▶ [WHAT TO WORK ON]:
Wherever the word "emit" occurs in the lines below, copy the whole line.

▶ [INFORMATION GIVEN]:

-- ==== Sys2Proof/Machine/Commander.lean ====
section
/-! DEFINITION. Ownership of the drives, loss of a commander and the closing of sessions (R259, R483 to R485). -/
namespace Sys2Proof.Machine

/-! ### Loss of a commander (R485) -/

/-- LOSS_ACTION of a drive: keep, set-point 0, or STOP as its owner writes it. -/
def State.lossAction (s : State) (d : Drive) : State :=
  match s.nat (Od.OWN_LOSS_ACTION d.num) with
  | 1 =>
    if !d.isTraction then s
    else if s.axleRuns then s.setQ Od.AXLE_AXLE_TQ_SET 0 else s.setQ (Od.TR_TQ_SET d.num) 0
  | 2 => match s.stop d with
    | .ok t => if (s.safe d).ss1.isSome then s else t
    | .error _ => s
  | _ => s

/-- A drive loses its commander: OWNER_LOST, event 0x1008 and the loss action. -/
def State.commanderLost (s : State) (d : Drive) : State :=
  let s := s.setBit Od.OWN_OWN_STATUS d.num true
  ((s.event 0x1008 d.num (s.nat (Od.OWN_LOSS_ACTION d.num))).lastEvent d 0x1008).lossAction d

/-- CMD_LOST: every drive that CAN-A owns, which keeps its owner. -/
def State.canACommanderLost (s : State) : State :=
  s.each (Drive.all.filter fun d => s.owner d == 0x10) fun d s => s.commanderLost d

/-- A fresh command while CAN-A owns the drive. -/
def State.canACommanderBack (s : State) : State :=
  s.each (Drive.all.filter fun d => s.owner d == 0x10) fun d s => s.setBit Od.OWN_OWN_STATUS d.num false

/-! ### Closing a session (R444, R483) -/

/-- A session that is open closes: OPERATOR again with default selectors, its staged set and check-value units dropped,
its drives without an owner. -/
def State.closeSession (s : State) (who : Requester) : State :=
  if !(s.sessOf who).isOpen then s
  else
    let code := s.codeOf who
    let owned := Drive.all.filter fun d => s.owner d == code
    let s := (s.modSess who fun _ => {}).crcRelease who
    let s := s.each owned fun d s => (s.setN (Od.OWN_OWNER d.num) 0).commanderLost d
    s.event 0x1003 code 0

def ethPeers : List Requester := (List.finRange 4).map Requester.eth

/-! ### Reads that act (R451, R475, R476, R477) -/

/-- The objects that the diagnostic path of TRIM_FAULT and IMAGE_FAULT reads (R56, R503). -/
def State.diagRead (s : State) (key : Nat) : Bool :=
  let i := key / 256 % 65536
  i == 0x2000 || decide (0x2002 ≤ i ∧ i ≤ 0x2006) || (s.bringup.imageFault && i == 0x3100)

/-- A read of an object: nothing before step 7; 0x08000021 in TRIM_FAULT and IMAGE_FAULT for an object outside the
diagnostic path, and behind a closed wrapper; otherwise the value, or the abort code of the object's rule. -/
def State.readRequest (s : State) (who : Requester) (key : Nat)
    (effect : State → Except Nat (State × List Byte)) : State :=
  if who.sess.isNone ∨ (!s.dictUp ∧ !s.diagOnly) then s
  else
    let s := s.touch who
    if (s.diagOnly ∧ !s.diagRead key) ∨ s.walled key then s.emit (.response who 0x08000021 [])
    else match effect s with
    | .error c => s.emit (.response who c [])
    | .ok (t, data) => t.emit (.response who 0 data)

/-! ### OWNER_x (R259, R484) -/

/-- In an axle mode TRA and TRB keep one owner. -/
def State.ownersAgree (s : State) (d : Drive) (code : Nat) : Bool :=
  !d.isTraction || !s.axleRuns || s.owner (if d = .tra then .trb else .tra) == code

def State.ownerFree (s : State) (who : Requester) (d : Drive) : Bool :=
  s.owner d == 0 || s.owns who d || s.ds d == .unavailable || s.ds d == .standby || s.ds d == .fault ||
    s.roleOf who == .safety

/-- A drive given to CAN-A while CMD_LOST is set has lost its commander at once (R485; DEDUCED, assumption 74). -/
def State.ownerEffect (who : Requester) (d : Drive) (code : Nat) (s : State) : Except Nat State :=
  refuseIf (code != 0 && code != 0x10 && code != s.codeOf who) 0x06090030 <|
  refuseIf (!s.ownerFree who d || !s.ownersAgree d code) 0x08000022 <|
  let old := s.owner d
  let s := s.setN (Od.OWN_OWNER d.num) code
  let s := if code = 0 then s else s.setBit Od.OWN_OWN_STATUS d.num false
  let s := if old = code then s else (s.event 0x1006 d.num (old + 256 * code)).lastEvent d 0x1006
  .ok (if code = 0x10 ∧ s.canA.lost then s.commanderLost d else s)

def State.writeOwner (s : State) (who : Requester) (d : Drive) (code : Nat) : State :=
  s.request who (Od.OWN_OWNER d.num) .service (State.ownerEffect who d code)

def execOwnerWrite (dt : Nat) (who : Requester) (d : Drive) (code : Byte) (s : State) : Res :=
  reply s ((s.elapse dt).writeOwner who d code.toNat)

end Sys2Proof.Machine
end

▶ [PROBLEM SOLUTION]:
    if (s.diagOnly ∧ !s.diagRead key) ∨ s.walled key then s.emit (.response who 0x08000021 [])
    | .error c => s.emit (.response who c [])
    | .ok (t, data) => t.emit (.response who 0 data)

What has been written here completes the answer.